И он закричал на меня, и я вышел от него, не веря в спасение и не зная, куда идти. Вспомнил я в сердце своем все, что случилось со мной: как разбойники оставили меня на дороге, как я от них спасся и как шел целый месяц и вошел в город чужеземцем, и встретился с портным и с женщиной под землею, и как спасся от ифрита, когда он нашел меня и вознамерился убить. И я вспомнил обо всем, что прошло в моем сердце, с начала до конца, и восхвалил Аллаха, и воскликнул: «Ценою глаза, но не души!».

А прежде чем выйти из города, сходил в баню, обрил себе бороду, надел черную власяницу и пошел наугад. Каждый день я плакал и размышлял о бедствиях, случившихся со мною, и о потере глаза. И всякий раз говорил такие стихи:

Всемилостивым клянусь, смущенья, сомненья нет,

Печали, не знаю как, меня окружили вдруг.

Я буду терпеть, пока терпенье само не сдаст;

Стерплю я, пока Аллах судьбы не решит моей.

Стерплю, побежденный, я без стонов и жалобы,

Как терпит возжаждавший в долине в полдневный зной.

И буду терпеть, пока узнает терпение,

Что вытерпеть горшее, чем мирра, я в силах был.

Ничто ведь не горько так, как мирра, но будет ведь

Еще более горько мне, коль стойкость предаст меня.

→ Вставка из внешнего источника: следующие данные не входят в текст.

-- ==== Sys2Proof/Machine/Extents.lean ====
section
/-! DEFINITION. DC extents and the tables behind them (spec/03 R76 to R86, R93; spec/04 R107 to R113; spec/09 R257 to R260):
extent entries, range units and their pool ranges, pins, commitments, and the CDAT notice (R267). -/

namespace Sys2Proof.Machine

open Sys2Proof

/-! ### Table entries written by firmware (R41, R84) -/

/-- Post an invalidation, with what follows its drain, and the key IDs that entries cease to name (R97, R98, R189). -/
def Dev.post (d : Dev) (s : Scope) (a : After) (keys : List (Nat × Nat) := []) : Dev :=
  let (id, d) := d.fresh
  { d with xl.changes := d.xl.changes ++ [{ id := id, scope := s, applied := false, waits := [], after := a, keys := keys }] }

/-- Media address of the S2L1 entry of a pool 2 MiB range. -/
def Dev.s2Dir (d : Dev) (range : Nat) : Nat := d.s2Base + range / 512 * 8

/-- Media address of the S2L2 entry of a pool range. -/
def Dev.s2Addr (d : Dev) (range : Nat) : Option Nat :=
  let e := d.entryAt (d.s2Dir range)
  if dirValid e then some (dirTable e + range % 512 * 8) else none

/-- A blank 4 KiB table at an address. -/
def Dev.blankTable (d : Dev) (addr : Nat) : Dev := d.blankLines (addr / 64) (addr / 64 + 64)

/-- The S1L2 table of an extent index, made where there is none: the lowest free one (log 7). None: all 65,536 are in use
(R85). -/
def Dev.makeS1 (d : Dev) (ld ext : Nat) : Option Dev :=
  let key := ld * 16384 + ext / 512
  if d.tiers.s1tabs.has key then some d
  else
    (lowestFree (d.tiers.s1tabs.map (·.2) ++ d.tiers.s1held) 65536).map fun t =>
      let a := d.s1l2Base + t * 4096
      (({ d with tiers.s1tabs := d.tiers.s1tabs.put key t }.blankTable a).writeEntry (d.s1Dir ld ext) (mkDir a)).post (.dir1 ld (ext / 512)) .nothing

/-- The S2L2 table of a pool range, made where there is none. -/
def Dev.makeS2 (d : Dev) (range : Nat) : Option Dev :=
  if d.tiers.s2tabs.has (range / 512) then some d
  else
    (lowestFree (d.tiers.s2tabs.map (·.2) ++ d.tiers.s2held) 16384).map fun t =>
      let a := d.s2l2Base + t * 4096
      (({ d with tiers.s2tabs := d.tiers.s2tabs.put (range / 512) t }.blankTable a).writeEntry (d.s2Dir range) (mkDir a)).post (.dir2 (range / 512)) .nothing

/-- Write the S1L2 entry of an extent index, where a table holds it. -/
def Dev.setExt (d : Dev) (ld ext : Nat) (v : BitVec 64) : Dev :=
  (d.extAddr ld ext).elim d fun a => d.writeEntry a v

/-- Write the S2L2 entry of a pool range, where a table holds it. -/
def Dev.setS2 (d : Dev) (range : Nat) (v : BitVec 64) : Dev :=
  (d.s2Addr range).elim d fun a => d.writeEntry a v

/-- The extent entry of unit i of an extent (R77). -/
def extEntryOf (r : Region) (x : Extent) (i : Nat) : BitVec 64 :=
  mkExt r.kind r.knotted r.prot r.key r.label r.reflected x.dev (x.place.getD i 0)

/-- An entry with another KeyID: of an extent entry, of an S2L2 entry (R77, R79). -/
def extWithKey (e : BitVec 64) (key : Nat) : BitVec 64 :=
  BitVec.ofNat 64 (e.toNat - extKey e * 64 + key % 64 * 64)
def s2WithKey (e : BitVec 64) (key : Nat) : BitVec 64 :=
  BitVec.ofNat 64 (e.toNat - s2Key e * 2 ^ 43 + key % 64 * 2 ^ 43)

/-! ### Range units (R110, R175, R176) -/

/-- Initialise the unit of a new knotted range: knots zero, records zero, headers reset (R116). A sealed range's headers and
nodes are tree lines: where the unit last served a sealed range each Major rises by 1; otherwise they are written anew. -/
def Dev.initUnit (d : Dev) (u : Nat) (a : Attr) : Dev :=
  let base := d.unitAddr u
  let lines := (base + unitLeaf) / 64
  let d := d.blankLines lines ((base + unitNodes1) / 64)
  if a.prot ≠ .sealed then
    { d with tiers.treeUnits := d.tiers.treeUnits.filter (· ≠ u)
             line.ct := d.line.ct.filter fun x => x.line * 64 < base || base + 40 * kib ≤ x.line * 64 }.blankLines (base / 64)
      ((base + 40 * kib) / 64)
  else
    let d := d.initTree
    if d.tiers.treeUnits.contains u then each (List.range 512) d fun d i => ((d.fetchHeader a i []).2).resetHeader a i
    else
      let d := { d with tiers.treeUnits := u :: d.tiers.treeUnits }
      let fresh (d : Dev) (lvl idx : Nat) : Dev :=
        ((d.ctPut { line := d.nodeLine lvl idx, data := 0, dirty := true, tree := true }).writeBackLine (d.nodeLine lvl idx)).ctEvict
      let d := each (List.range 8) d fun d i => fresh d 2 (8 * u + i)
      let d := each (List.range 64) d fun d i => fresh d 1 (64 * u + i)
      let d := each (List.range 512) d fun d i => fresh d 0 (512 * u + i)
      each (List.range 512) d fun d i => ((d.fetchHeader a i []).2).resetHeader a i

/-- The lowest free pool 2 MiB range (log 7). -/
def Dev.freeRange (d : Dev) : Option Nat := lowestFree (d.tiers.owner.keys ++ d.tiers.units.keys) (2 ^ 23)

/-- Take a pool range and a unit for a knotted range of a region at a DPA unit, and write its S2L2 entry (R79, R110, R176). -/
def Dev.openRange (d : Dev) (r : Region) (unit : Nat) : Option (Nat × Dev) :=
  match d.freeRange, d.freeUnit (r.prot = .sealed) with
  | some range, some u =>
    (d.makeS2 range).map fun d =>
      let a : Attr := { prot := r.prot, key := r.key, shared := r.kind = .shared, knotted := true, base := d.unitAddr u }
      let d := { d with tiers.owner := d.tiers.owner.put range (regionKey r, unit), tiers.units := d.tiers.units.put range u }
      let e := mkS2 false r.prot (r.kind = .shared) false (d.unitAddr u + unitLeaf) r.key
      (range, ((d.initUnit u a).setS2 range e).post (.stage2 range 1) .nothing)
  | _, _ => none

/-- Attributes of a knotted range by its S2L2 entry. -/
def Dev.rangeAttr (d : Dev) (range : Nat) : Attr :=
  match d.s2At (range * 512) with
  | some s => s2Attr s
  | none => { knotted := true, base := d.unitAddr (d.tiers.units.val range 0) }

/-! ### Extents of LDs (R108, R258 to R260) -/

/-- Part of an extent: units a to b - 1 of it. -/
def Extent.part (x : Extent) (a b : Nat) : Extent :=
  { x with start := x.start + a, len := b - a, place := (x.place.drop a).take (b - a) }

/-- Lengths of the runs of units of an extent over which p, asked for the DPA unit, does not change. -/
def runs (p : Nat → Bool) (start : Nat) : Nat → List Nat
  | 0 => []
  | n + 1 =>
    match runs p (start + 1) n with
    | [] => [1]
    | k :: t => if p start = p (start + 1) then (k + 1) :: t else 1 :: k :: t

/-- An extent cut at the places where p changes. -/
def Extent.cut (x : Extent) (p : Nat → Bool) : List Extent :=
  ((runs p x.start x.len).foldl (fun (a : Nat × List Extent) k => (a.1 + k, a.2 ++ [x.part a.1 (a.1 + k)])) (0, [])).2

/-- Extents of an LD whose units satisfy p and stand in one state go to another; other units keep theirs. -/
def Dev.markUnits (d : Dev) (ld : Nat) (p : Nat → Bool) (from_ dest : ExtSt) : Dev :=
  d.modLd ld fun l => { l with
    exts := l.exts.flatMap fun x =>
      if x.st = from_ then (x.cut p).map fun y => if p y.start then { y with st := dest } else y else [x] }

/-- Put an extent into an LD's list, in order of start. -/
def Dev.addExtent (d : Dev) (ld : Nat) (x : Extent) : Dev :=
  d.modLd ld fun l => { l with exts := (l.exts.filter fun y => y.start < x.start) ++ x :: l.exts.filter fun y => x.start < y.start }

/-- The extent of an LD that holds a DPA unit, and the unit's number in it. -/
def Dev.extentAt (d : Dev) (ld unit : Nat) : Option (Extent × Nat) :=
  ((d.ld ld).exts.find? fun x => x.start ≤ unit && unit < x.start + x.len).map fun x => (x, unit - x.start)

/-- The place of a DPA unit of an LD: its extent, and the frame or pool range of the unit. -/
def Dev.placeAt (d : Dev) (ld unit : Nat) : Option (Extent × Nat) :=
  (d.extentAt ld unit).map fun e => (e.1, e.1.place.getD e.2 0)

/-- Replace the place of a DPA unit of an LD. -/
def Dev.setPlace (d : Dev) (ld unit place : Nat) : Dev :=
  d.modLd ld fun l => { l with
    exts := l.exts.map fun x =>
      if x.start ≤ unit && unit < x.start + x.len then { x with place := x.place.set (unit - x.start) place } else x }

/-- Extents of a region of this device's LD. -/
def Dev.regionExts (d : Dev) (r : Region) : List Extent :=
  (d.ld r.ld).exts.filter fun x => x.entry = r.entry

/-- Units of a region on this device whose extent entries name a key ID; extents not yet held name none (R189). -/
def Dev.entriesNaming (d : Dev) (r : Region) (key : Nat) : Nat :=
  if r.prot = .plain || r.home.isSome then 0
  else (d.regionExts r).foldl (fun n x =>
    if x.dev ≠ d.chain.index || x.st = .filling || x.st = .offered || x.st = .accepted then n
    else n + ((List.range x.len).filter fun i =>
      let e := d.extEntry r.ld (x.start + i)
      (if extValid e then extKey e else r.key) = key).length) 0

/-- The key IDs that a region's entries name, each with how often. -/
def Dev.keysNamed (d : Dev) (r : Region) : List (Nat × Nat) :=
  ((List.range 64).map fun k => (k, d.entriesNaming r k)).filter (·.2 ≠ 0)

/-- The regions of one shared set on LDs of this device, else the region alone (R226, R259). -/
def Dev.members (d : Dev) (r : Region) : List Region :=
  if r.kind = .shared then d.conf.regions.filter fun m => m.kind = .shared && m.set = r.set && m.home.isNone else [r]

/-- Every (LD, DPA unit) of this device's LDs whose extent names a place: of a knotted range, or of a direct frame. -/
def Dev.namers (d : Dev) (knotted : Bool) (place : Nat) : List (Nat × Nat) :=
  d.conf.regions.flatMap fun r =>
    if r.knotted = knotted && r.home.isNone then
      (d.regionExts r).flatMap fun x =>
        if x.dev = d.chain.index then x.place.zipIdx.filterMap fun e => if e.1 = place then some (r.ld, x.start + e.2) else none
        else []
    else []

/-- 2 MiB units of a region accepted by the host, on one device or on all (R132, R373). -/
def Dev.visible (d : Dev) (r : Region) (dev : Option Nat) : Nat :=
  ((d.regionExts r).filter fun x => (x.st = .held || x.st = .releasing) && (dev.isNone || dev = some x.dev)).foldl
    (fun n x => n + x.len) 0

/-! ### Commitments (R107, R111, R121) -/

/-- F: bytes of the frame area in the free lists or in use; the frames a drain took out do not count (R109, R222). -/
def Dev.frameArea (d : Dev) : Nat :=
  d.shadeBase - 4096 * d.outWithin 0 d.frameTotal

И тайна души моей — толмач моих тайных дум,

И тайное тайн моих — о вас мысли тайные.

И горы б рассыпались, коль бремя мое несли б,

И ветер не стал бы дуть, и пламя потухло бы.

И если кто скажет мне, что жизнь иногда сладка,

Скажу я: «Наступит день, что горше, чем мирры вкус».

И я скитался по странам, и приходил в города, и направился в Обитель Мира — Багдад, надеясь дойти до повелителя правоверных и рассказать ему, что со мной случилось. И пришел в Багдад сегодня вечером, и нашел моего первого брата стоящим в недоумении, и сказал ему: «Мир с тобой!». Мы побеседовали, а вскоре подошел к нам третий брат и сказал: «Мир с вами, я чужеземец», — и мы отвечали: «Мы тоже чужеземцы и пришли сюда в эту благословенную ночь». С той минуты мы пошли втроем, и никто из нас не знал истории другого. Судьба привела нас к этой двери, и мы вошли к вам. Вот какова моя история.


«Поистине, рассказ твой удивителен, — сказала госпожа жилища. — Пригладь себе голову и уходи своей дорогой». Но календер сказал: «Я не уйду, пока не услышу истории моих товарищей».

И тогда выступил вперед третий календер и сказал: «О благородная госпожа, моя история не такова, как история этих двоих! Нет! Моя история удивительнее и диковиннее. Из-за нее я обрил себе бороду и потерял глаз. Этих двоих поразила судьба и рок, я же своей рукой навлек на себя удар судьбы и заботу».

История третьего календера

Был я царем, сыном царя. И когда отец скончался, я взял власть после него и управлял, и был справедлив и милостив к подданным.

И была у меня любовь к путешествиям по морю на корабле, а город наш лежал посреди обширного моря, и вокруг были острова, большие и многочисленные. И было у меня пятьдесят кораблей торговых и пятьдесят кораблей поменьше, для прогулок, а также сто пятьдесят судов, снаряженных для боя и священной войны. Захотел я однажды посмотреть на острова, и вышел с десятью кораблями, взяв запасов на целый месяц, и ехал двадцать дней, а когда наступила одна из ночей, на нас подул столь сильный ветер, что на море поднялись большие волны, которые бились одна о другую. И мы отчаялись в жизни, утратили надежду на спасение, и покрыл нас густой мрак, и я воскликнул: «Недостоин похвалы подвергающийся опасности, даже если он спасется!». И мы стали взывать к Аллаху Великому, умоляя его о пощаде, а ветер все дул против нас, и волны бились, пока не показалась заря. Лишь тогда море успокоилось, а скоро засияло солнце. И мы приблизились к острову, и вышли на сушу, и приготовили себе поесть, и поели, а затем отдохнули два дня и еще двадцать дней держали путь по морю.